Design and validation of a dual-functional damper based on a stepper motor for energy harvesting and vibration control

Abstract

Dampers are widely used to reduce undesired vibrations. In recent decades, they have been developed from the energy dissipation strategy to the energy harvesting strategy. Dual-functional dampers, which convert part of vibration energy into electrical energy, are intensively studied. DC motors are the most applied electromagnetic transducers in these studies. In this paper, two-phase stepper motors are applied as adjustable electrical dampers and energy harvesters. Dual-functional dampers using stepper motors inherently have higher damping density than those using DC motors, as stepper motors have more pole pairs than DC motors. The nonlinear theoretical electrical damping coefficient of two-phase stepper motors is derived and compared with that of DC motors. A dual two-stage Energy Harvesting Circuit (EHC) is proposed to realize the function of adjustable electrical damping through resistance emulation and the function of harvesting energy.

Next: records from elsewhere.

-- ==== Sys2Proof/Machine/PowerSteps.lean ====
section
/-! DEFINITION. Clocks, the governor, voltage, ballast and the HKC's firmware limits (R12, R427 to R436). -/

namespace Sys2Proof.Machine

/-- Change a cluster's power registers. -/
def State.modPower (s : State) (k : Nat) (f : Power → Power) : State := s.modCluster k fun c => { c with power := f c.power }

/-! ### The governor (R430, R431) -/

/-- BANDCAP (R431). -/
def bandCap (b : Nat) : Nat := [12, 12, 12, 11, 11, 10, 10, 4].getD b 4

/-- A of the next period (R430). -/
def Power.nextA (p : Power) (frozen : Bool) (used : Nat) : Nat :=
  if frozen then 0 else (min (p.amax : Int) (max 0 ((p.a : Int) + p.budgetU - used + p.credit))).toNat

/-- T and C of R430 give N, the step that the governor aims at; `a` is the new allowance. -/
def Power.aim (p : Power) (frozen : Bool) (a used : Nat) : Nat :=
  let t := if 2 * p.ab ≤ a then 12 else if p.ab ≤ a then 11 else if a = 0 ∧ p.budgetU < used then max (p.nextStep - 1) 6 else 10
  min t (min (min (bandCap p.tband) p.stepMax) (min (if p.alarm then 8 else 12) (if frozen then 10 else 12)))

/-- The end of a governor period (R430, R432): the alarm clears when the period had no cause. `slackUp` is what the replicas report when run
at the next step up: where the step could rise and they report less than TSLACK, the step holds and the next trim raises the rail (R433). -/
def Power.governor (p : Power) (frozen : Bool) (used slackUp : Nat) : Power :=
  let a := p.nextA frozen used
  let p := { p with alarm := p.alarm && p.alarmSeen }
  let n := p.aim frozen a used
  let up := decide (p.nextStep < n)
  { p with a := a, credit := 0, alarmSeen := false, droopsAt := p.droops, replicaFailed := p.replicaFailed || (up && slackUp < p.tslack)
           nextStep := if n < p.nextStep then p.nextStep - 1 else if up && p.tslack ≤ slackUp then p.nextStep + 1 else p.nextStep }

/-- A governor period ends 128 reference ticks after it began (R430; log 142). -/
def Power.governorDue (p : Power) : Bool := 128 ≤ p.ticks

/-- The governor of a cluster at the end of a period, where one has ended. -/
def Power.govern (p : Power) (frozen : Bool) (used slackUp : Nat) : Power :=
  if p.governorDue then { p.governor frozen used slackUp with ticks := 0 } else p

/-- GOVERNOR_PERIOD (R430): before 128 ticks have been counted none ends. -/
def execGovernorPeriod (cluster used slackUp : Nat) (s : State) : Host.Outcome State Fault Refusal :=
  .next (s.modPower cluster fun p => p.govern s.dev.frozen used slackUp)

/-- STEP_TAKES_EFFECT (R427): only at a pattern boundary, every 16 master periods. -/
def execStepTakesEffect (cluster : Nat) (s : State) : Host.Outcome State Fault Refusal :=
  .next (if s.dev.pulse % 16 = 0 then s.modPower cluster fun p => { p with step := p.nextStep } else s)

/-- The highest step that any cluster is running (R12). -/
def State.topStep (s : State) : Nat := (s.clusters.map fun k => k.power.step).foldl max 0

/-- FABRIC_STEP_EVAL (R12): the fabric's step is the highest of any cluster, at a reference tick, every 20 master periods. The pulse of a
tick evaluates it too (`State.onePulse`). -/
def execFabricStepEval (s : State) : Host.Outcome State Fault Refusal :=
  .next (if s.dev.pulse % 20 = 0 then s.modDev fun d => { d with fabricStep := s.topStep } else s)

/-! ### Droops, current, temperature (R428, R431, R432) -/

/-- A cause of the power alarm (R432). -/
def Power.raiseAlarm (p : Power) : Power := { p with alarm := true, alarmSeen := true }

/-- DROOPS modulo 2^32 has advanced by more than DALARM in the period (R432). -/
def Power.droopAlarm (p : Power) : Bool := p.dalarm < (p.droops + 2 ^ 32 - p.droopsAt) % 2 ^ 32

/-- DROOP_ONSET (R428). -/
def execDroopOnset (cluster : Nat) (s : State) : Host.Outcome State Fault Refusal :=
  .next (s.modPower cluster fun p =>
    let p := { p with droops := (p.droops + 1) % 2 ^ 32, stretch := true, droopAt := s.dev.pulse }
    if p.droopAlarm then p.raiseAlarm else p)

/-- DROOP_RECOVERY (R428): the halving holds for 256 master periods from the last onset at least. -/
def execDroopRecovery (cluster : Nat) (s : State) : Host.Outcome State Fault Refusal :=
  .next (s.modPower cluster fun p => if p.droopAt + 256 ≤ s.dev.pulse then { p with stretch := false } else p)

/-- CURRENT_LIMIT (R432). -/
def execCurrentLimit (cluster : Nat) (s : State) : Host.Outcome State Fault Refusal := .next (s.modPower cluster Power.raiseAlarm)

/-- The lower edges of bands 1 to 7 (R431). -/
def bandEdge (b : Nat) : Nat := [0, 60, 70, 80, 88, 95, 100, 105].getD b 0

/-- The band of a temperature, coming from below. -/
def bandOf (temp : Nat) : Nat := (([1, 2, 3, 4, 5, 6, 7] : List Nat).filter fun b => bandEdge b ≤ temp).length

/-- The band after a temperature is measured: it is left downwards only 2 °C below its lower edge (R431). -/
def nextBand (band temp : Nat) : Nat :=
  match band with
  | 0 => bandOf temp
  | b + 1 => if temp + 2 ≤ bandEdge (b + 1) then nextBand b temp else max (b + 1) (bandOf temp)

/-- The trip (R431): every clock stops, THERMTRIP# is asserted, the core rail is turned off, and the device answers nothing further. -/
def State.trip (s : State) : State :=
  if s.dev.tripped then s else (s.modDev fun d => { d with tripped := true, railMv := 0 }).emit .thermTrip

/-- TEMPERATURE_BAND_CHANGE (R431): at 115 °C the device trips. -/
def execTemperatureBandChange (cluster temp : Nat) (s : State) : Host.Outcome State Fault Refusal :=
  let s := s.modPower cluster fun p => { p with temp := temp, tband := nextBand p.tband temp }
  .next (if 115 ≤ temp then s.trip else s)

/-- THERMAL_TRIP (R431). -/
def execThermalTrip (s : State) : Host.Outcome State Fault Refusal := .next s.trip

/-! ### The rail (R433) and the load (R434) -/

/-- The cluster with the worst slack: its slack and TSLACK. -/
def State.worstSlack (s : State) : Nat × Nat :=
  (s.clusters.map fun k => (k.power.slack, k.power.tslack)).foldl (fun acc x => if x.1 < acc.1 then x else acc) (64, 0)

/-- A trim of the rail: the slacks of the clusters, and one step of 5 mV within 460 to 560 mV, up also where a replica check has failed
since the last trim (R433). -/
def State.trimRail (s : State) (slacks : List Nat) : State :=
  let s : State := { s with clusters := s.clusters.mapIdx fun i k => { k with power := { k.power with slack := min 63 (slacks.getD i k.power.slack) } } }
  let (w, t) := s.worstSlack
  let failed := s.clusters.any fun k => k.power.replicaFailed
  let s : State := { s with clusters := s.clusters.map fun k => { k with power := { k.power with replicaFailed := false } } }
  s.modDev fun d => { d with trimTicks := 0
                             railMv := if w < t || failed then min 560 (d.railMv + 5) else if t + 2 < w then max 460 (d.railMv - 5) else d.railMv }

/-- The rail is trimmed every 4,096 reference ticks (R433; log 142). -/
def Dev.trimDue (d : Dev) : Bool := 4096 ≤ d.trimTicks

/-- RAIL_TRIM (R433): before 4,096 ticks have been counted there is none. -/
def execRailTrim (slacks : List Nat) (s : State) : Host.Outcome State Fault Refusal :=
  .next (if s.dev.trimDue then s.trimRail slacks else s)

/-- ILIM16 (R434); an IPEAK of 0 is read as 1 (R436). -/
def Power.ilim16 (p : Power) : Nat := min 16 (16 * p.ilim / max 1 p.ipeak)

/-- The end of a load window (R434): its load, ballast included, and FLOOR of the next. Ballast brings the load to the floor, and no further
than the current limiter allows: ILIM or IPEAK may have been lowered in the window. -/
def Power.endWindow (p : Power) (real : Nat) : Power :=
  let load := max real (min p.floor p.ilim16)
  { p with load := load, floor := min (load - 1) p.ilim16, window := 0 }

/-- A load window is over after 4,096 cycles of the cluster (R434; log 142). -/
def Power.windowDue (p : Power) : Bool := 4096 ≤ p.window

/-- The load window of a cluster, where it is over. -/
def Power.measure (p : Power) (real : Nat) : Power := if p.windowDue then p.endWindow real else p

/-- LOAD_WINDOW (R434): before 4,096 cycles none ends. -/
def execLoadWindow (cluster real : Nat) (s : State) : Host.Outcome State Fault Refusal :=
  .next (s.modPower cluster fun p => p.measure real)

/-! ### The watchdog (R435) -/

/-- A is held at 0 while WDFROZEN is 1, and credits are discarded. -/
def State.holdBoost (s : State) : State :=
  if s.dev.frozen then { s with clusters := s.clusters.map fun k => { k with power := { k.power with a := 0, credit := 0 } } } else s

/-- The watchdog lapses 2^20 reference ticks after the last kick, and not while an update holds boost frozen (R435; log 139). -/
def Dev.lapseDue (d : Dev) : Bool := 2 ^ 20 ≤ d.kickTicks && !d.wdLapsed && !d.hkcUpdate

/-- The watchdog lapses, where that is due. -/
def State.lapse (s : State) : State := if s.dev.lapseDue then (s.modDev fun d => { d with wdLapsed := true }).holdBoost else s

/-- WATCHDOG_LAPSE (R435): before 2^20 ticks without a kick there is none. -/
def execWatchdogLapse (s : State) : Host.Outcome State Fault Refusal := .next s.lapse

/-- WDKICK (R435): WDFROZEN clears at the first kick after a lapse; what was credited while it was 1 is discarded. -/
def execWdkick (s : State) : Host.Outcome State Fault Refusal :=
  .next (s.holdBoost.modDev fun d => { d with wdLapsed := false, kickTicks := 0 })

/-- HKC_FIRMWARE_UPDATE (R435): an update starts, or the one that runs ends; from its end the watchdog counts afresh (log 139). -/
def execHkcFirmwareUpdate (s : State) : Host.Outcome State Fault Refusal :=
  .next (s.holdBoost.modDev fun d => { d with hkcUpdate := !d.hkcUpdate, kickTicks := 0 }).holdBoost

/-! ### Registers of the HKC (R436) -/

/-- A write of 8 bytes by the HKC: its fields take their values, the others ignore it. -/
def Power.hkcSet (p : Power) (o : Nat) (w : DWord) : Power :=
  match o with
  | 0x08 => { p with budgetU := fld w 63 32, ab := fld w 31 0 }
  | 0x10 => { p with amax := fld w 63 32, ilim := fld w 31 16, dthresh := fld w 15 8, tslack := fld w 5 0 }
  | 0x18 => { p with dalarm := fld w 31 16 }
  | 0x20 => { p with ipeak := fld w 15 0 }
  | _ => p

/-- The HKC writes a power register of a cluster; after a trip nothing does. -/
def State.hkcWrite (s : State) (cluster off : Nat) (w : DWord) : State :=
  if s.dev.tripped then s else s.modPower cluster fun p => p.hkcSet off w

/-! ### Time (R159, R427 to R429) -/

/-- Does the pattern of step k pass slot i (R427)? -/
def patternPasses (k i : Nat) : Bool := i * k / 16 < (i + 1) * k / 16

/-- A pulse of the master clock in a cluster, at its slot of the pattern: the cluster takes it as a cycle if its step passes the slot, under a
stretch every second such pulse (R427, R428); a cycle counts in the load window (R434). `tick`: the shared reference counts too, for the
governor's period as well (R429, R430). -/
def Cluster.pulse (k : Cluster) (slot : Nat) (tick : Bool) : Cluster :=
  let passes := patternPasses k.power.step slot
  let takes := passes && !(k.power.stretch && k.power.skip)
  { k with cyc := if takes then k.cyc + 1 else k.cyc, tim := if tick then k.tim + 1 else k.tim
           power := { k.power with skip := if passes then k.power.stretch && takes else k.power.skip
                                   window := if takes then k.power.window + 1 else k.power.window
                                   ticks := if tick then k.power.ticks + 1 else k.power.ticks } }

/-- Something that happens at a fixed count of ticks or cycles has come due: the end of a governor period or of a load window, a trim of the
rail, a lapse of the watchdog (R430, R433 to R435). -/
def State.anyDue (s : State) : Bool :=
  s.dev.trimDue || s.dev.lapseDue || s.clusters.any fun k => k.power.governorDue || k.power.windowDue

/-- What has come due happens, each with its measurements free: the energy used and the slacks that the replicas report, the real load
(log 142). -/
def State.settle (s : State) : State :=
  let n := s.free
  let at' (i : Nat) : Nat := (Config.freeValue (n + i)).toNat
  let frozen := s.dev.frozen
  let s : State := { s with clusters := s.clusters.mapIdx fun k c =>
    { c with power := (c.power.govern frozen (at' (4 * k)) (at' (4 * k + 1) % 64)).measure (at' (4 * k + 2) % 256) } }
  let s := if s.dev.trimDue then s.trimRail ((List.range 16).map fun k => at' (4 * k + 3) % 64) else s
  { s.lapse with free := n + 64 }

/-- The pulse itself; the reference ticks at every twentieth, 2.0 GHz against 100 MHz (R427, R429). At each tick the step of the fabric is
evaluated again (R12); the ticks of all clusters fall together. -/
def State.pulseOn (s : State) : State :=
  let n := s.dev.pulse
  let tick := n % 20 == 19
  let s : State := { s with clusters := s.clusters.map fun k => k.pulse (n % 16) tick }
  s.modDev fun d => { d with pulse := n + 1, fabricStep := if tick then s.topStep else d.fabricStep
                             trimTicks := if tick then d.trimTicks + 1 else d.trimTicks
                             kickTicks := if tick then d.kickTicks + 1 else d.kickTicks }

/-- One pulse of the master clock; what is overdue happens before it. -/
def State.onePulse (s : State) : State := (if s.anyDue then s.settle else s).pulseOn

/-- Pulses pass. -/
def State.pulses (s : State) : Nat → State
  | 0 => s
  | n + 1 => s.onePulse.pulses n

/-- Pulses pass until a cluster has taken one: at step 1 under a stretch the 32nd at the latest. -/
def State.untilCycle (k : Nat) : Nat → State → State
  | 0, s => s
  | n + 1, s =>
    let t := s.onePulse
    if (t.cluster k).cyc == (s.cluster k).cyc then t.untilCycle k n else t

end Sys2Proof.Machine
end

A test bench is built to experimentally verify the adjustable electrical damping and energy harvesting performance of a selected two-phase hybrid stepper motor with the proposed dual two-stage energy harvesting circuit. The numerical solution from the identified model shows a high agreement with the experimental results. The energy harvesting efficiency in the electrical domain has reached about 85%. This tested dual-functional damper using a stepper motor has been successfully integrated into a full-scale demonstrator of the distributed-Multiple Tuned Facade Damping (d-MTFD) system.